CIOs do not usually care about a supplier's cap table, but concentration risk is a procurement issue. A neocloud whose economics lean heavily on one hyperscale-adjacent customer and on leveraged financing is a different counterparty than a diversified public cloud. We are not predicting failure; SoftBank has deep pockets and a long horizon. We are saying that anyone considering SB Neo for production AI workloads should price in the possibility of financial or schedule turbulence and avoid designing single-vendor dependencies around a business that will not sell its first commercial hour until 2027.

The Timing Is No Accident

SB Neo arrives at an unflattering moment for pure-play GPU rental. The launch landed a day after reports that Meta was building its own capacity-resale operation, and against a backdrop of sharp share-price pressure on CoreWeave, the sector's bellwether. McKinsey has described the standalone neocloud model as extremely fragile, a verdict rooted in the reality that rented Nvidia racks are a commodity with thin, competed-away margins. Entering a market just as investors sour on it looks reckless until you notice what SoftBank is actually betting on here.
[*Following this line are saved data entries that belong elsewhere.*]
/-- The integer next to m / 2^k by the mode, for a number of the given sign (R55). -/
def roundShift (rm : Rm) (neg : Bool) (m k : Nat) : Nat :=
  let q := m / 2 ^ k
  let r := m % 2 ^ k
  let up := match rm with
    | .rne => r * 2 > 2 ^ k || (r * 2 == 2 ^ k && q % 2 == 1)
    | .rtz => false
    | .rdn => neg && r != 0
    | .rup => !neg && r != 0
  if up then q + 1 else q

/-- Multiples of 2^qe selected from m × 2^e (R56). -/
def quantum (rm : Rm) (neg : Bool) (m : Nat) (e qe : Int) : Nat :=
  if qe ≤ e then m * 2 ^ (e - qe).toNat else roundShift rm neg m (qe - e).toNat

/-- The flags of FPFLAGS (R59). -/
def fNV : W32 := 1
def fDZ : W32 := 2
def fOF : W32 := 4
def fUF : W32 := 8
def fNX : W32 := 16
def fSAT : W32 := 32

/-- The encoding of a finite y × 2^qe with y ≤ 2^p that the format holds. -/
def packFin (f : Fmt) (neg : Bool) (y : Nat) (qe : Int) : Nat :=
  if y = 0 then signBit f neg
  else
    let l := Nat.log2 y
    let e := (l : Int) + qe
    if e < emin f then signBit f neg + y * 2 ^ (qe - (emin f - (f.p - 1 : Nat))).toNat
    else
      let fr := if l ≤ f.p - 1 then y * 2 ^ (f.p - 1 - l) else y / 2 ^ (l - (f.p - 1))
      signBit f neg + (e + f.bias).toNat * 2 ^ (f.p - 1) + fr % 2 ^ (f.p - 1)

/-- Rounding an exact value to a format (R56), with saturation when `sat` is set (R58), and the flags that the result
raises (R59). -/
def rnd (f : Fmt) (rm : Rm) (sat : Bool) (x : XV) : Nat × W32 :=
  match x with
  | .nan => (canonNan f, 0)
  | .inf neg =>
    if sat then (largest f neg, fNX ||| fSAT) else if f.inf then (infBits f neg, 0) else (canonNan f, fNX)
  | .fin neg 0 _ => (signBit f neg, 0)
  | .fin neg m e =>
    let lead := (Nat.log2 m : Int) + e
    let e' := if f.sub then max lead (emin f) else lead
    let qe := e' - f.p + 1
    let y := quantum rm neg m e qe
    let exact := (if qe ≤ e then true else m % 2 ^ (qe - e).toNat == 0)
    let top := if y = 0 then emin f else (Nat.log2 y : Int) + qe
    let past := emax f < top ||
      (top == emax f && !f.inf && y * 2 ^ (f.p - 1 - Nat.log2 y) == 2 ^ f.p - 1)
    if past then
      let toInf := match rm with
        | .rne => true
        | .rtz => false
        | .rdn => neg
        | .rup => !neg
      if !toInf then (largest f neg, fOF ||| fNX)
      else if sat then (largest f neg, fOF ||| fNX ||| fSAT)
      else if f.inf then (infBits f neg, fOF ||| fNX)
      else (canonNan f, fOF ||| fNX)
    else
      let qu := lead - f.p + 1
      let yu := quantum rm neg m e qu
      let tiny := (Nat.log2 yu : Int) + qu < emin f
      if !f.sub && tiny then (signBit f neg, 0)
      else (packFin f neg y qe, if exact then 0 else if tiny then fUF ||| fNX else fNX)

/-- An F36 value and whether it was flushed to zero (R51). -/
def f36 (rm : Rm) (x : XV) : F36 × Bool :=
  let r := (rnd fmtF36 rm false x).1
  (BitVec.ofNat 36 r, match x with
    | .fin _ m _ => m != 0 && r % 2 ^ 35 == 0
    | _ => false)

def XV.neg? : XV → Bool
  | .nan => false
  | .inf n => n
  | .fin n _ _ => n

def XV.negate : XV → XV
  | .nan => .nan
  | .inf n => .inf !n
  | .fin n m e => .fin (!n) m e

def XV.abs : XV → XV
  | .nan => .nan
  | .inf _ => .inf false
  | .fin _ m e => .fin false m e

def XV.isNan : XV → Bool
  | .nan => true
  | _ => false

def XV.isZero : XV → Bool
  | .fin _ 0 _ => true
  | _ => false

/-- An exact product; `0 × ∞` is NaN (R241). -/
def XV.mul : XV → XV → XV
  | .nan, _ => .nan
  | _, .nan => .nan
  | .inf a, .inf b => .inf (a != b)
  | .inf a, .fin b m _ => if m = 0 then .nan else .inf (a != b)
  | .fin a m _, .inf b => if m = 0 then .nan else .inf (a != b)
  | .fin a m e, .fin b n k => .fin (a != b) (m * n) (e + k)

/-- The product is `0 × ∞`. -/
def mulInvalid : XV → XV → Bool
  | .inf _, .fin _ 0 _ => true
  | .fin _ 0 _, .inf _ => true
  | _, _ => false

def minExp : List XV → Int → Int
  | [], e => e
  | .fin _ 0 _ :: l, e => minExp l e
  | .fin _ _ k :: l, e => minExp l (min k e)
  | _ :: l, e => minExp l e

def termAt (e : Int) : XV → Int
  | .fin neg m k => let v : Int := m * 2 ^ (k - e).toNat
    if m = 0 then 0 else if neg then -v else v
  | _ => 0

def sumInvalid (l : List XV) : Bool := l.contains (.inf true) && l.contains (.inf false)

/-- An exact sum (R57, R67). -/
def xsum (rm : Rm) (l : List XV) : XV :=
  if l.any XV.isNan || sumInvalid l then .nan
  else if l.contains (.inf true) then .inf true
  else if l.contains (.inf false) then .inf false
  else
    let e := minExp l 1000
    let t := l.foldl (fun a x => a + termAt e x) 0
    if t = 0 then
      (if l.all (fun x => x.isZero && x.neg?) then .fin true 0 0 else .fin (rm == .rdn) 0 0)
    else .fin (t < 0) t.natAbs e

def f32v (w : W32) : XV := unpack fmtF32 w.toNat
def ofF32 (r : Nat × W32) : W32 × W32 := (BitVec.ofNat 32 r.1, r.2)

/-- `rne` to FP32 of an exact value, without flags. -/
def rne32 (x : XV) : W32 := BitVec.ofNat 32 (rnd fmtF32 .rne false x).1

/-- FP32 add, subtract, multiply and fused multiply-add with their flags (R241). -/
def fadd (rm : Rm) (a b : W32) : W32 × W32 :=
  let l := [f32v a, f32v b]
  let r := rnd fmtF32 rm false (xsum rm l)
  if !(l.any XV.isNan) && sumInvalid l then (BitVec.ofNat 32 r.1, fNV) else ofF32 r

def fneg (a : W32) : W32 := a ^^^ 0x80000000

def fsub (rm : Rm) (a b : W32) : W32 × W32 :=
  if (f32v b).isNan then fadd rm a b else fadd rm a (fneg b)

def fmul (rm : Rm) (a b : W32) : W32 × W32 :=
  let r := rnd fmtF32 rm false ((f32v a).mul (f32v b))
  if mulInvalid (f32v a) (f32v b) then (BitVec.ofNat 32 r.1, fNV) else ofF32 r

def ffma (rm : Rm) (a b c : W32) : W32 × W32 :=
  let pr := (f32v a).mul (f32v b)
  let l := [pr, f32v c]
  let r := rnd fmtF32 rm false (xsum rm l)
  if mulInvalid (f32v a) (f32v b) || (!(l.any XV.isNan) && sumInvalid l) then (BitVec.ofNat 32 r.1, fNV) else ofF32 r

/-- The order of FP32 values with -0 below +0, as an integer (R241, R336). -/
def fkey (w : W32) : Int := if w.getLsbD 31 then -((w.toNat % 2 ^ 31 : Nat) : Int) - 1 else (w.toNat : Int)

def isNan32 (w : W32) : Bool := (f32v w).isNan
def cNan32 : W32 := 0x7FC00000

def fmin (abs : Bool) (a b : W32) : W32 :=
  let a' := if abs then a &&& 0x7FFFFFFF else a
  let b' := if abs then b &&& 0x7FFFFFFF else b
  if isNan32 a && isNan32 b then cNan32
  else if isNan32 a then b' else if isNan32 b then a'
  else if fkey b' < fkey a' then b' else a'

def fmax (abs : Bool) (a b : W32) : W32 :=
  let a' := if abs then a &&& 0x7FFFFFFF else a
  let b' := if abs then b &&& 0x7FFFFFFF else b
  if isNan32 a && isNan32 b then cNan32
  else if isNan32 a then b' else if isNan32 b then a'
  else if fkey a' < fkey b' then b' else a'

/-- `famax`: NaN when either operand is NaN, else the larger magnitude (R282). -/
def famax (a b : W32) : W32 := if isNan32 a || isNan32 b then cNan32 else fmax true a b

/-- The order of two FP32 values, with -0 equal to +0; none when unordered (R242). -/
def fcompare (a b : W32) : Option Ordering :=
  if isNan32 a || isNan32 b then none
  else
    let k := fun (w : W32) => let v : Int := (w.toNat % 2 ^ 31 : Nat)
      if w.getLsbD 31 then -v else v
    some (compare (k a) (k b))

/-- Conditions of `vfcmp` (R242). -/
def fcond (cc : BitVec 3) (a b : W32) : Bool :=
  let c := fcompare a b
  match cc.toNat with
  | 0 => c == some .eq
  | 1 => c != some .eq
  | 2 => c == some .lt
  | 3 => c == some .lt || c == some .eq
  | 4 => c == some .gt
  | 5 => c == some .gt || c == some .eq
  | 6 => c.isSome
  | _ => c.isNone

/-- The class bit of `vfcls` (R243). -/
def fclass (w : W32) : Nat :=
  let neg := w.getLsbD 31
  match f32v w with
  | .nan => 8
  | .inf _ => if neg then 0 else 7
  | .fin _ m _ =>
    if m = 0 then (if neg then 3 else 4)
    else if m < 2 ^ 23 then (if neg then 2 else 5)
    else (if neg then 1 else 6)

/-- 1 / a, correctly rounded: the quotient to 64 places with a last place that keeps any remainder (R245). -/
def frcp (rm : Rm) (a : W32) : W32 × W32 :=
  match f32v a with
  | .nan => (cNan32, 0)
  | .inf n => (if n then 0x80000000 else 0, 0)
  | .fin n 0 _ => (if n then 0xFF800000 else 0x7F800000, fDZ)
  | .fin n m e =>
    let q := 2 ^ 96 / m
    ofF32 (rnd fmtF32 rm false (.fin n (q * 2 + (if 2 ^ 96 % m = 0 then 0 else 1)) (-e - 97)))

/-- The integer square root by bisection over `k` bits. -/
def isqrt : Nat → Nat → Nat → Nat
  | 0, _, r => r
  | k + 1, n, r => let t := r + 2 ^ k
    isqrt k n (if t * t ≤ n then t else r)

/-- The square root, correctly rounded (R245). -/
def fsqrt (rm : Rm) (a : W32) : W32 × W32 :=
  match f32v a with
  | .nan => (cNan32, 0)
  | .inf n => if n then (cNan32, fNV) else (0x7F800000, 0)
  | .fin n 0 _ => (if n then 0x80000000 else 0, 0)
  | .fin true _ _ => (cNan32, fNV)
  | .fin _ m e =>
    let m' := if e % 2 = 0 then m * 2 ^ 64 else m * 2 ^ 65
    let e' := if e % 2 = 0 then e - 64 else e - 65
    let r := isqrt 48 m' 0
    ofF32 (rnd fmtF32 rm false (.fin false (r * 2 + (if r * r = m' then 0 else 1)) (e' / 2 - 1)))

/-- Flags on the returned value of a function whose result is not exact (R246): NX for a finite result, OF for an
infinity, UF when the result is below the smallest normal. -/
def sfuFlags (r : W32) : W32 :=
  match f32v r with
  | .nan => 0
  | .inf _ => fOF
  | .fin _ m _ => if m < 2 ^ 23 then fNX ||| fUF else fNX

/-- A finite value is an integer. -/
def isInteger (m : Nat) (e : Int) : Bool := 0 ≤ e || m % 2 ^ (-e).toNat == 0

/-- The value is a power of two, with its exponent. -/
def pow2? (m : Nat) (e : Int) : Option Int := if m ≠ 0 ∧ m = 2 ^ Nat.log2 m then some (Nat.log2 m + e) else none

/-- The integer of a finite integral value. -/
def intOf (n : Bool) (m : Nat) (e : Int) : Int :=
  let v : Int := if 0 ≤ e then m * 2 ^ e.toNat else (m / 2 ^ (-e).toNat : Nat)
  if n then -v else v

/-! The functions whose results the spec bounds (R245). Their exact values are enclosed in multiples of 2^-256, the logarithm's from
its first 100 digits and the others' from multiples of 2^-96, with an error below 2^-80 (log 14). -/

/-- `m` times 2^`e`, in multiples of 2^-96. -/
def fix96 (m : Nat) (e : Int) : Nat := if 0 ≤ e + 96 then m * 2 ^ (e + 96).toNat else m / 2 ^ (-(e + 96)).toNat

/-- The first `k` terms of the exponential's series, the n-th of them `t`; all in multiples of 2^-96. -/
def expSeries (z : Nat) : Nat → Nat → Nat → Nat
  | 0, _, _ => 0
  | k + 1, n, t => t + expSeries z k (n + 1) (t * z / 2 ^ 96 / n)

/-- Two to the power of `t`, at least 0 and below 1. -/
def exp2Frac (t : Nat) : Nat := expSeries (t * 0xB17217F7D1CF79ABC9E3B398 / 2 ^ 96) 32 1 (2 ^ 96)

/-- The sine's series, alternating: `t` is the term of the odd power `n`. -/
def sinSeries (z : Nat) : Nat → Nat → Nat → Nat
  | 0, _, _ => 0
  | k + 1, n, t => t - sinSeries z k (n + 2) (t * z / 2 ^ 96 * z / 2 ^ 96 / ((n + 1) * (n + 2)))

/-- The sine of pi times `f`, at least 0 and at most a half. -/
def sinPiFrac (f : Nat) : Nat := let z := f * 0x3243F6A8885A308D313198A2E / 2 ^ 96
  sinSeries z 16 1 z

/-- The first `k` binary digits of the logarithm of `x`, at least 1 and below 2, in multiples of 2^-256. -/
def logDigits : Nat → Nat → Nat → Nat
  | 0, _, acc => acc
  | k + 1, x, acc => let y := x * x / 2 ^ 256
    if 2 ^ 257 ≤ y then logDigits k (y / 2) (2 * acc + 1) else logDigits k y (2 * acc)

/-- A result lies within the larger of `n` ulp and 2^-`lo` of every value from `x` to `y`, between which the exact one lies, in
multiples of 2^-256, with no power of two between (R245, log 14). -/
def sfuWithin (n : Nat) (lo : Option Nat) (x y : Int) (r : W32) : Bool :=
  match f32v r with
  | .fin neg m e =>
    let v : Int := (m * 2 ^ (e + 256).toNat : Nat)
    let v := if neg then -v else v
    let ulp := 2 ^ (max (Nat.log2 (max x.natAbs y.natAbs - 1)) 130 - 23)
    let b : Int := (max (n * ulp) (match lo with | some k => 2 ^ (256 - k) | none => 0) : Nat)
    v - b ≤ x && y ≤ v + b
  | _ => false

/-- The part's value where it lies within the bound, otherwise the value nearest to the exact one (log 14). -/
def sfuBounded (n : Nat) (lo : Option Nat) (x y : Int) (part : W32) : W32 × W32 :=
  let mid := (x + y) / 2
  let r := if sfuWithin n lo x y part then part else rne32 (.fin (mid < 0) mid.natAbs (-256))
  (r, sfuFlags r)

/-- The interval of a function's values of one sign, between -1 and 1. -/
def signed (neg : Bool) : Int × Int := if neg then (-(2 ^ 256), 0) else (0, 2 ^ 256)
The wager is that the commodity layer collapses in value while the scarce layers, power and integrated software, appreciate. If that thesis holds, the operators who merely arbitrage GPUs get squeezed, and the ones who own generation and a platform survive. SoftBank is effectively saying the shakeout is the opportunity. We find the logic coherent, though unproven, and note that owning the whole stack is exactly the kind of capital-intensive, everything-at-once strategy that has both made and unmade SoftBank's biggest bets before.

What CIOs Should Do Now

Practically, nothing about SB Neo requires action this quarter, because there is nothing to buy until fiscal 2027. But it belongs on your radar as a potential fourth or fifth option for AI training and inference capacity, particularly if power-constrained regions keep throttling availability at the incumbent clouds. If SoftBank delivers dedicated, gas-backed megawatts on schedule, SB Neo could offer capacity precisely where AWS, Azure, and Google are telling customers to wait. That alone makes it worth a preliminary conversation with your infrastructure team this year.

When SB Neo does open its doors, treat it like any specialized supplier and not like a hyperscaler. Insist on portability from the Infrinia layer, contractual clarity on delivered capacity versus aspirational gigawatts, and exit terms that survive a change in SoftBank's financial weather. The broader signal is the one worth internalizing today: in 2026, the AI cloud map is being redrawn by whoever controls electrons, not just accelerators. SB Neo is the clearest statement yet that energy, not the GPU, has become the industry's real moat.